Hello guys! My name is Totoy Mola. I would like to wholeheartedly welcome you to my website. In here, you will find some really good stuff like absolutely funny jokes. Well at least for me, and you know, I'm a guy who's extremely difficult to please. So if you don't find my jokes funny then you can shoot yourself for your lack of sense of humor.
I also regularly post really good chess tips and puzzles. I used to be a really good chess player, and very active too, until I lost steam when a 4-year old kid beat me some years ago. No, seriously, I can beat top chess engines like Rybka, but that's when I use Houdini of course. But without the help of an engine, I might have a chance to beat the likes of Magnus Carlsen, Wesley So and Garry Kasparov. Just give me a few advantages such as two extra Queens maybe, and my opponent must use the not-so-famous Berlin Game (which I will tell you about later).
I'm also a cunning linguist. I speak several languages because of my good memory and ability to quickly learn. The languages I speak include English and bad English (more commonly known as Engrish). I will be posting Spanish tutorials and Chinese tutorials (and maybe basic tutorials on some other languages such as Norwegian, German, French and Tagalog) on my blog so keep coming back if you're a big fan of linguistics.
Another thing that I really like to do is taking/collecting photos. My collection includes photos of cute cats (pussies), stunning sceneries, and pretty ladies. My apologies to perverts but you won't find any nude photos here so if you're expecting to see one, you'll be disappointed. However, if you love wholesome and decent (or half-decent) photography (of course you do.. only blind people don't like nice photos), keep coming back to this site and you might just get lucky to see something you'd really love (I see pervs getting excited now like their nipples are being squeezed).

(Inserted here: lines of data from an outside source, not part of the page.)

/-- R195, R204: a tile instruction that passes its checks without a grant posts its request and parks. R195, R196,
R204: a tile instruction that holds a grant reads its operands and issues in that cycle: its results, with their flags
and counts, are on their way to D's view, which is owed until they land ten cycles after the unit's occupancy ends,
and the unit is busy for the occupancy. -/
def Obligations.TileInstructions : Prop :=
  (∀ (i : Instr) (op : Nat) (f : TForm) (s : State) (j : TileJob), tileOf i = some (op, f) → modeLegal i s.me.xlt = true →
      tilePrep op f s = .ok (j, s) → recordParks j (wordOf i) s = .ok ((), s) → s.me.granted = false →
      exec i s = .next ((s.unpop (requesting s)).parkSlot s.cur { xval := 0 }))
  ∧ (∀ (i : Instr) (op : Nat) (f : TForm) (s s1 : State) (j : TileJob) (plan : Option RecordPlan),
      tileOf i = some (op, f) → modeLegal i s.me.xlt = true → tilePrep op f s = .ok (j, s) →
      recordParks j (wordOf i) s = .ok ((), s) → planRecord j (wordOf i) s = .ok (plan, s1) → s.me.granted = true →
      ∃ t, exec i s = retired s t
        ∧ (t.cluster (clusterOfCore s.myCore)).matrixBusy = s.cycle + j.occupancy
        ∧ { s1.tileResult j s1.nextId (j.cells (s1.tileInput j (s1.grid f.d))) with
            selects := plan.isSome && j.selects } ∈ t.results
        ∧ { id := s1.nextId, slot := s.cur, core := s.myCore, window := s1.me.window, lo := (s1.me.view f.d).lo
            hi := (s1.me.view f.d).hi, held := false } ∈ t.spans
        ∧ { at_ := s.cycle + j.occupancy + 10, step := .tileResultsLand, subject := [s.cur, s1.nextId] } ∈ t.agenda
        ∧ (∀ p, t.memAt p = s1.memAt p ∨ plan.isSome = true))

/-- R195, R196: a free unit grants one request of its cluster. Of the cores in which a slot asks it takes the next
after the core granted last, and in that core the next slot that asks after the slot granted last there; both become
the last granted, and what the other cores were granted last stays. With no request, or a busy unit, nothing happens.
The granted slot is the first that its core issues, ahead of the core's own order. R196, R206, R145: results of the
matrix unit put their bytes into the arena of its core and their flags into the slot, and their span is owed no
longer, a held span ends, and a ring slot that no instruction reads any more is free. -/
def Obligations.MatrixUnit : Prop :=
  ((∀ (s : State) (cl : Nat), s.subject = [cl] → (s.cluster cl).matrixBusy ≤ s.cycle →
      (∃ c i, c < 4 ∧ i < 4 ∧ s.requests (slotOfCluster cl c i) = true) →
      ∃ t c i, exec .matrixGrant s = .next t ∧ c < 4 ∧ i < 4 ∧ s.requests (slotOfCluster cl c i) = true
        ∧ (∀ d j, d < 4 → j < 4 → s.requests (slotOfCluster cl d j) = true →
          rank (s.cluster cl).matrixCore c < rank (s.cluster cl).matrixCore d
            ∨ c = d ∧ rank (lastSlot s cl c) i ≤ rank (lastSlot s cl c) j)
        ∧ (t.slot (slotOfCluster cl c i)).granted = true
        ∧ (∀ k, k ≠ slotOfCluster cl c i → t.slot k = s.slot k)
        ∧ (t.cluster cl).matrixCore = c ∧ lastSlot t cl c = i ∧ (∀ d, d ≠ c → lastSlot t cl d = lastSlot s cl d))
    ∧ (∀ (s : State) (cl : Nat), s.subject = [cl] →
      s.cycle < (s.cluster cl).matrixBusy ∨ (∀ c i, c < 4 → i < 4 → s.requests (slotOfCluster cl c i) = false) →
      exec .matrixGrant s = .next s)
    ∧ (∀ (s : State) (k j n : Nat), (s.slot k).granted = true → s.mayIssue k = true →
      (∀ i, coreOfSlot i = coreOfSlot k → (s.slot i).granted = true → i = k) →
      (s.turn = coreOfSlot k → s.tried = 0) → s.nextIssuer = some (j, n) → coreOfSlot j = coreOfSlot k → j = k ∧ n = 0))
  ∧ ((∀ (s : State) (k : Nat) (r : Result), s.subject = [k, r.id] → s.results.find? (fun x => x.id == r.id) = some r →
      (s.slot k).draining = false →
      ∃ t, exec .tileResultsLand s = .next t
        ∧ t.memAt (.arena r.core) = (if r.writes.isEmpty && r.poisoned.isEmpty then s.memAt (.arena r.core)
            else (s.memAt (.arena r.core)).land r.writes r.poisoned)
        ∧ (∀ p, p ≠ .arena r.core → t.memAt p = s.memAt p) ∧ (∀ j, j ≠ k → t.slot j = s.slot j)
        ∧ (t.slot k).fflags = (s.slot k).fflags ||| r.flags
        ∧ (∀ x ∈ t.spans, x.id = r.id → x.held = true) ∧ (∀ x ∈ t.results, x.id ≠ r.id))
    ∧ (∀ (s : State) (k id : Nat), s.subject = [k, id] →
      ∃ t, exec .heldSpanRelease s = .next t ∧ (∀ x ∈ t.spans, x.held = true → x.id ≠ id)
        ∧ (∀ x ∈ s.spans, x.id ≠ id ∨ x.held = false → x ∈ t.spans) ∧ t.slots = s.slots)
    ∧ (∀ (s : State) (k q i : Nat) (x : RingSlot), s.subject = [k, q, i] → ((s.slot k).ring q).slots.find i = some x →
      x.readers = 1 → x.drain = true → (s.entry x.entry).fill = false → (s.entry x.entry).sees = 0 →
      ∃ t, exec .ringSlotFrees s = .next t
        ∧ ((t.slot k).ring q).slotAt i = { x with readers := 0, drain := false, freed := some s.cycle }))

There are more interesting stuff that you will find on this website, but the last thing I will make a special of is my compilation of dating tips. This section is dedicated to guys who can't get a girlfriend. I'm a citizen of humanity, and I don't want to read another news of guys committing suicide or cutting their dick off (and fed to dogs) just because they can't get a lover. I know how it feels, you poor bastard. Your suffering is going to end now that you've come to the right place. Read my story below.
My whole life I have always wanted to be that guy who bangs all the hot chicks without exerting too much effort. It used to be a dream that seemed impossible to achieve. But guess what, I am that guy now! No more spending on drinks in bars only to have the chick go with someone else. No more wasting money on dinners only to go home alone and jerk off while watching "you know what". Now I actually get all the girls that I can handle, whenever I want it. Now I have the confidence to get those chicks I barely even had the courage to talk to once upon a time. If someone had only told me it was as easy as ABC, I would have done it a long time ago. I have been there, and I know the feeling very well. So now I'm here to tell you about my secret so you can start hooking up and stop waiting around like I did for so long.
Age: 25 (forever)
Location: Manila, PH
Hobbies: Video games, karaoke, watching movies, playing chess, and hunting pussies!
Sorry about the cat photo. I guess I'm too mysterious to reveal my true face. Besides, I have a severe schizophrenia (multiple personality). My different personalities include being a web developer, a chess player, a businessman, a horny guy, a music lover, a religious person, and a cat enthusiast (thus the cat photo above and the slogan "pussy hunting expert").